The Bank of Ghana (BoG) has announced that individuals classified as wilful loan defaulters by regulated financial institutions (RFIs) will be barred from accessing credit for up to five years and reported to the Financial Intelligence Centre. This move is part of a comprehensive regulatory effort to curb the growing number of Non-Performing Loans (NPLs), which pose a serious threat to the stability and solvency of Ghana’s financial sector.
According to the new directive, banks, specialised deposit-taking institutions (SDIs), and non-bank financial institutions (NBFIs) must reduce their NPL ratios to a maximum of 10% by December 2026. Failure to meet this target will result in sanctions, including limits on dividend payouts, restrictions on expanding loan portfolios, and curbs on other business operations.

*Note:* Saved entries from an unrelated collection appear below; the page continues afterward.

-- ==== Sys2Proof/Machine/Nor.lean ====
section
/-! DEFINITION. What the controller sends to the attached memory (R300, R301, R400): the flash's commands as they stand on NSCK and
NIO0, and the commands of what is under way. These are outputs: functions of the state. -/

namespace Sys2Proof.Machine

/-- R300, R301, R434: the commands the controller gives the attached memory: those of the flash, and a read or write of the IZ-30 EEPROM, a
transaction of it that ends with an address byte that is not acknowledged, and a read that goes on from there. -/
inductive NorCmd where
  | wake
  | read (addr bytes : Nat)
  | writeEnable
  | program (addr : Nat) (data : List Nat)
  | erase (addr : Nat)
  | status
  | eepromRead (addr bytes : Nat)
  | eepromTry (out : List Nat)
  | eepromOn (bytes : Nat)
  | eepromWrite (addr : Nat) (data : List Nat)
  deriving DecidableEq, Repr

/-- A command on the wires: the bytes sent on NIO0, the dummy clocks after them, the bytes read, whether those come on four lines, and
the wait after the command in µs; or a transaction on the I²C bus of R301, its address bytes among those sent. -/
structure NorWire where
  out : List Nat
  dummy : Nat := 0
  bytes : Nat := 0
  quad : Bool := false
  wait : Nat := 0
  i2c : Bool := false
  deriving DecidableEq, Repr

/-- R300: a command as it is sent: Release from Deep Power-down and 30 µs, Quad Output Fast Read with 8 dummy clocks, Write Enable,
Page Program, 4 KiB Sector Erase, Read Status; addresses are 3 bytes. R434: an EEPROM
address byte that is not acknowledged is sent again after 1 ms. -/
def NorCmd.wire : NorCmd → NorWire
  | .wake => { out := [0xAB], wait := 30 }
  | .read a n => { out := 0x6B :: beBytes 3 a, dummy := 8, bytes := n, quad := true }
  | .writeEnable => { out := [0x06] }
  | .program a d => { out := 0x02 :: (beBytes 3 a ++ d) }
  | .erase a => { out := 0x20 :: beBytes 3 a }
  | .status => { out := [0x05], bytes := 1 }
  | .eepromRead a n => { out := [0x50 * 2, a % 256, 0x50 * 2 + 1], bytes := n, i2c := true }
  | .eepromTry l => { out := l, wait := 1000, i2c := true }
  | .eepromOn n => { out := [0x50 * 2 + 1], bytes := n, i2c := true }
  | .eepromWrite a d => { out := [0x50 * 2, a % 256] ++ d, i2c := true }

/-- R400: an erase of the sector at `a`: Read Status is repeated until the flash is ready. -/
def eraseCmds (a : Nat) : List NorCmd := [.writeEnable, .erase a, .status]

/-- R400: a page program, with its read-back. -/
def programCmds (a : Nat) (d : List Nat) : List NorCmd := [.writeEnable, .program a d, .status, .read a d.length]

/-- R303: the reads of a copy: its header, and the sections that LENGTH names. -/
def State.copyCmds (s : State) (c : Nat) : List NorCmd :=
  .read (copyBase c) 32 ::
    (if headerReason s.flash (copyBase c) = 0 then [.read (copyBase c + 32) (4 * (Memory.word s.flash (copyBase c + 12) - 8))] else [])

/-- R434: the read of the whole EEPROM. An address byte is sent once and, not acknowledged, up to 8 times more; after 9 the read is given
up. -/
def eepromReadAll (a : Sys2Proof.EepAcks) : List NorCmd :=
  List.replicate (min a.write 9) (.eepromTry [0xA0]) ++
    (if 8 < a.write then []
     else if a.read = 0 then [.eepromRead 0 256]
     else .eepromTry [0xA0, 0, 0xA1] :: (List.replicate (min a.read 9 - 1) (.eepromTry [0xA1]) ++
       (if 8 < a.read then [] else [.eepromOn 256])))

/-- R300, R311, R313, R434: what a boot sends: with straps 0b10 the read of the whole EEPROM, else the wake, both headers, and the
sections of the copies it tries. -/
def State.bootCmds (s : State) (env : Sys2Proof.BootEnv) : List NorCmd :=
  if s.onEeprom then eepromReadAll env.acks
  else
  let order := s.bootOrder env.answers
  let tried := match order with
    | c :: l => (match s.imageDefaults.judgeCopy (copyBase c) (!s.on Reg.CLK_STAT_FALLBACK) with | .ok _ => [c] | .error _ => c :: l)
    | [] => []
  [.wake, .read (copyBase 0) 32, .read (copyBase 1) 32] ++ tried.flatMap (fun c => (s.copyCmds c).drop 1)

/-- R400: what the hatch operation under way sends. -/
def State.hatchCmds (s : State) : List NorCmd :=
  let h := s.hatch
  if s.onEeprom then
    (if h.op = 1 then [.eepromRead h.addr (4 * h.count)]
     else if h.op = 2 then [.eepromWrite h.addr ((wordBytes h.addr h.words).map (fun p => p.2))]
     else [])
  else if h.op = 1 then [.read h.addr (4 * h.count)]
  else if h.op = 2 then programCmds h.addr ((wordBytes h.addr h.words).map (fun p => p.2))
  else if h.op = 3 then eraseCmds h.addr
  else []

/-- R326: what the persist under way sends: OPEN reads the active copy and erases the target's first sector; COMMIT reads the target and
programs its header in one page. -/
def State.persistCmds (s : State) : List NorCmd :=
  let st := s.rd Reg.IMG_PERSIST_STATE
  let b := copyBase (s.rd Reg.IMG_PERSIST_TARGET)
  if st = 1 then s.copyCmds (s.rd Reg.BOOT_STAT_COPY)
  else if st = 2 then eraseCmds b
  else if st = 4 then [.read (b + 32) (4 * (s.rd Reg.IMG_PLEN_LENGTH - 8))]
  else if st = 5 then programCmds b (s.newHeader.flatMap (beBytes 4))
  else []

/-- R434, R441: the EEPROM read of an IZ-30 reset. -/
def State.reloadCmds (s : State) (a : Sys2Proof.EepAcks) : List NorCmd :=
  if s.mode = mIz30 ∧ s.on Hid.izReload = true then eepromReadAll a else []

/-- R103: what SUPV_REPAIR sends: a read of the active copy. -/
def State.repairCmds (s : State) : List NorCmd := if s.on Reg.SUPV_REPAIR_GO then s.copyCmds (s.rd Reg.BOOT_STAT_COPY) else []

/-- R26: what the reload of the patch RAM sends: a read of the active copy. -/
def State.patchCmds (s : State) : List NorCmd := if s.hatch.path.contains 4 then s.copyCmds (s.rd Reg.BOOT_STAT_COPY) else []

/-- R300, R301, R400, R401: everything that the memory port carries now: the transactions of the one operation that the hatch path
serves, and of a reload, whose address the EEPROM acknowledges as `a` has it. -/
def State.memWires (s : State) (a : Sys2Proof.EepAcks) : List NorWire :=
  let serve := fun (k : Nat) (l : List NorCmd) => if s.pathServes k then l else []
  (serve 1 s.hatchCmds ++ serve 2 s.repairCmds ++ serve 3 s.persistCmds ++ serve 4 s.patchCmds ++ s.reloadCmds a).map NorCmd.wire

/-- R301: what NCS_N, NSCK, NIO2 and NIO3 do: `none` is high impedance or, while the port carries a flash command, that command's. -/
structure MemPins where
  ncs : Option Bool
  nsck : Option Bool
  nio2 : Option Bool
  nio3 : Option Bool
  deriving DecidableEq, Repr

/-- R300, R301: with straps 0b10 the memory port is an I²C-bus master on NIO0 (SDA) and NIO1 (SCL), and the flash pins rest: NCS_N high,
NSCK low, NIO2 and NIO3 at high impedance. So does a flash that is not addressed, in SPI mode 0 (DEDUCED). -/
def State.memPins (s : State) : MemPins :=
  if s.onEeprom ∨ (s.memWires {}).isEmpty = true then { ncs := some true, nsck := some false, nio2 := none, nio3 := none }
  else { ncs := some false, nsck := none, nio2 := none, nio3 := none }

end Sys2Proof.Machine
end

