-- ==== Sys2Proof/Machine/Step.lean ====
section
/-! DEFINITION. One step: the command at the front of the queue, run on the machine with the queue's rest. -/

namespace Sys2Proof.Machine

/-- One step of the block. With an empty queue the block idles (log entry 1). -/
def step (s : State) : Host.Outcome State Fault Refusal :=
  match s.pending with
  | [] => .next s
  | c :: rest => exec c { s with pending := rest }

/-- The machine with the command a table word spells in front of its queue. The table gives its rows no bits, so no word
spells a command and the machine is left as it is (log entry 1). -/
def State.withFetchWord (s : State) (nbits w : Nat) : State :=
  match Sys2Proof.decodeTableWord nbits w with
  | some c => { s with pending := c :: s.pending }
  | none => s

end Sys2Proof.Machine
end

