-- ==== Sys2Proof/Certificates/Slice0/Obligations.lean ====
section
/-! DEFINITION. The statements for the provers. Each docstring says what its statement claims and names the rules it rests on;
a statement about one command holds for every state and every operand that meets the hypotheses it names. -/

open Sys2Proof Sys2Proof.Machine

/-- For every command c and state s whose queue is c followed by a rest, a step of s is exec of c on s with the queue's rest; with
an empty queue the block idles (the model's choice, log entry 1). (Rests on ISA section 00_scope) -/
def Obligations.StepRunsFrontCommand : Prop :=
  (∀ (c : Instr) (rest : List Instr) (s : State), s.pending = c :: rest → step s = exec c { s with pending := rest }) ∧
  (∀ s : State, s.pending = [] → step s = .next s)

/-- Outside boot resets and BOOT, PERIOD_WHEEL_TICK answers a next state whose tick is one more (48 bits) where ticks already run,
and 0 for the first tick; in a soft reset's hold it only counts the tick that is held. SOFT_RESET_RESUME ends the hold, and where
ticks already run it delivers those that were held, each of which raises the tick by one. (Rests on R47, R347) -/
def Obligations.WheelTickAdvances : Prop :=
  (∀ s : State, s.alive = true → s.mode ≠ mBoot → s.on Hid.softHold = false → s.on Hid.tickRun = true →
    ∃ t, exec .periodWheelTick s = .next t ∧ t.tick = (s.tick + 1) % 2 ^ 48) ∧
  (∀ s : State, s.alive = true → s.mode ≠ mBoot → s.on Hid.softHold = false → s.on Hid.tickRun = false →
    ∃ t, exec .periodWheelTick s = .next t ∧ t.tick = 0 ∧ t.on Hid.tickRun = true) ∧
  (∀ s : State, s.alive = true → s.mode ≠ mBoot → s.on Hid.softHold = true →
    ∃ t, exec .periodWheelTick s = .next t ∧ t.regs = (s.wr Hid.heldTicks (s.rd Hid.heldTicks + 1)).regs) ∧
  (∀ s : State, s.on Hid.softHold = true → ∃ t, exec .softResetResume s = .next t ∧ t.on Hid.softHold = false) ∧
  (∀ (s : State) (n : Nat), s.on Hid.softHold = true → s.on Hid.tickRun = true → s.rd Hid.heldTicks = n + 1 →
    ∃ t, exec .softResetResume s = .next t ∧ t.tick = (s.tick + (n + 1)) % 2 ^ 48)

/-- With the engine running in a native mode, COACH_EVALUATION whose two lanes agree takes the coach at the head of the queue and
commits it: the queue loses its head and LAST_TICK (word 63) holds the tick the coach fell due at. LANE_TIMEOUT of the lane in
position k answers the same next state as an evaluation in which run k disagrees. (Rests on R50, R83, R89, R46) -/
def Obligations.EvaluationCommits : Prop :=
  (∀ (s : State) (env : EvalEnv) (d : Due) (rest : List Due), s.due = d :: rest → s.on Reg.SUPV_LANE_SWAP_BUSY = false →
    s.on Reg.SUPV_LANE_STOPPED = false → s.on Hid.softHold = false → s.native = true → s.alive = true →
    stEn (s.cw d.coach 44) = true → env.upsets = [] → good env 0 = true → good env 1 = true →
    ∃ t, exec (.coachEvaluation env) s = .next t ∧ t.due = rest ∧ t.cw d.coach 63 = d.tick % 2 ^ 32) ∧
  (∀ (s : State) (env : EvalEnv) (lane : Fin 3) (k : Nat), s.lanePos lane.val = some k →
    ∃ t, exec (.laneTimeout lane env) s = .next t ∧
      exec (.coachEvaluation { env with
        runs := setAt (env.runs ++ List.replicate (k + 1 - env.runs.length) .good) k (.bad 127) }) s = .next t)
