@[simp] theorem State.countIf_pending (s : State) (b : Bool) (code : Nat) : (s.countIf b code).pending = s.pending := (State.countIf_evcOnly s b code).pending
@[simp] theorem State.countIf_regs (s : State) (b : Bool) (code : Nat) : (s.countIf b code).regs = s.regs := (State.countIf_evcOnly s b code).regs
@[simp] theorem State.countIf_evcStamp (s : State) (b : Bool) (code : Nat) : (s.countIf b code).evcStamp = s.evcStamp := (State.countIf_evcOnly s b code).evcStamp
@[simp] theorem State.countIf_due (s : State) (b : Bool) (code : Nat) : (s.countIf b code).due = s.due := (State.countIf_evcOnly s b code).due
@[simp] theorem State.countIf_upsets (s : State) (b : Bool) (code : Nat) : (s.countIf b code).upsets = s.upsets := (State.countIf_evcOnly s b code).upsets
@[simp] theorem State.countIf_actQ (s : State) (b : Bool) (code : Nat) : (s.countIf b code).actQ = s.actQ := (State.countIf_evcOnly s b code).actQ
@[simp] theorem State.countIf_xchks (s : State) (b : Bool) (code : Nat) : (s.countIf b code).xchks = s.xchks := (State.countIf_evcOnly s b code).xchks
@[simp] theorem State.countIf_arb (s : State) (b : Bool) (code : Nat) : (s.countIf b code).arb = s.arb := (State.countIf_evcOnly s b code).arb
@[simp] theorem State.countIf_convs (s : State) (b : Bool) (code : Nat) : (s.countIf b code).convs = s.convs := (State.countIf_evcOnly s b code).convs
@[simp] theorem State.countIf_cals (s : State) (b : Bool) (code : Nat) : (s.countIf b code).cals = s.cals := (State.countIf_evcOnly s b code).cals
@[simp] theorem State.countIf_relief (s : State) (b : Bool) (code : Nat) : (s.countIf b code).relief = s.relief := (State.countIf_evcOnly s b code).relief
@[simp] theorem State.countIf_urgMore (s : State) (b : Bool) (code : Nat) : (s.countIf b code).urgMore = s.urgMore := (State.countIf_evcOnly s b code).urgMore
@[simp] theorem State.countIf_pulses (s : State) (b : Bool) (code : Nat) : (s.countIf b code).pulses = s.pulses := (State.countIf_evcOnly s b code).pulses
@[simp] theorem State.countIf_snsTx (s : State) (b : Bool) (code : Nat) : (s.countIf b code).snsTx = s.snsTx := (State.countIf_evcOnly s b code).snsTx
@[simp] theorem State.countIf_otp (s : State) (b : Bool) (code : Nat) : (s.countIf b code).otp = s.otp := (State.countIf_evcOnly s b code).otp
@[simp] theorem State.countIf_avs (s : State) (b : Bool) (code : Nat) : (s.countIf b code).avs = s.avs := (State.countIf_evcOnly s b code).avs
@[simp] theorem State.countIf_dmp (s : State) (b : Bool) (code : Nat) : (s.countIf b code).dmp = s.dmp := (State.countIf_evcOnly s b code).dmp
@[simp] theorem State.countIf_schedLog (s : State) (b : Bool) (code : Nat) : (s.countIf b code).schedLog = s.schedLog := (State.countIf_evcOnly s b code).schedLog
@[simp] theorem State.countIf_flash (s : State) (b : Bool) (code : Nat) : (s.countIf b code).flash = s.flash := (State.countIf_evcOnly s b code).flash
@[simp] theorem State.countIf_eeprom (s : State) (b : Bool) (code : Nat) : (s.countIf b code).eeprom = s.eeprom := (State.countIf_evcOnly s b code).eeprom
@[simp] theorem State.countIf_rgn (s : State) (b : Bool) (code : Nat) : (s.countIf b code).rgn = s.rgn := (State.countIf_evcOnly s b code).rgn
@[simp] theorem State.countIf_hatch (s : State) (b : Bool) (code : Nat) : (s.countIf b code).hatch = s.hatch := (State.countIf_evcOnly s b code).hatch
@[simp] theorem State.countIf_resp (s : State) (b : Bool) (code : Nat) : (s.countIf b code).resp = s.resp := (State.countIf_evcOnly s b code).resp
@[simp] theorem State.countIf_sent (s : State) (b : Bool) (code : Nat) : (s.countIf b code).sent = s.sent := (State.countIf_evcOnly s b code).sent
@[simp] theorem State.countIf_netImg (s : State) (b : Bool) (code : Nat) : (s.countIf b code).netImg = s.netImg := (State.countIf_evcOnly s b code).netImg
@[simp] theorem State.countIf_net (s : State) (b : Bool) (code : Nat) : (s.countIf b code).net = s.net := (State.countIf_evcOnly s b code).net
@[simp] theorem State.countIf_drawn (s : State) (b : Bool) (code : Nat) : (s.countIf b code).drawn = s.drawn := (State.countIf_evcOnly s b code).drawn
@[simp] theorem State.countIf_held (s : State) (b : Bool) (code : Nat) : (s.countIf b code).held = s.held := (State.countIf_evcOnly s b code).held
@[simp] theorem State.countIf_fbBad (s : State) (b : Bool) (code : Nat) : (s.countIf b code).fbBad = s.fbBad := (State.countIf_evcOnly s b code).fbBad
@[simp] theorem State.countIf_compBad (s : State) (b : Bool) (code : Nat) : (s.countIf b code).compBad = s.compBad := (State.countIf_evcOnly s b code).compBad
@[simp] theorem State.countIf_tap (s : State) (b : Bool) (code : Nat) : (s.countIf b code).tap = s.tap := (State.countIf_evcOnly s b code).tap
@[simp] theorem State.countIf_rdAt (s : State) (b : Bool) (code : Nat) (f : Fld) (ch : Nat) : (s.countIf b code).rdAt f ch = s.rdAt f ch :=
  State.rdAt_of_regs (State.countIf_regs s b code) f ch
@[simp] theorem State.countIf_rd (s : State) (b : Bool) (code : Nat) (f : Fld) : (s.countIf b code).rd f = s.rd f := State.countIf_rdAt s b code f 0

The BoG has also ordered the immediate write-off of fully provisioned bad loans and introduced stricter credit risk management protocols, such as independent loan reviews, early recovery interventions, and accurate reporting of credit information.
Furthermore, RFIs are required to publicly disclose the names of wilful defaulters by publishing them in at least two national newspapers and on their websites. Directors and shareholders involved in non-performing insider loans could face disqualification and mandatory divestment.
The BoG emphasized that these measures are in line with global best practices and are essential to safeguard the financial system while promoting greater credit responsibility and discipline across the banking and finance sector.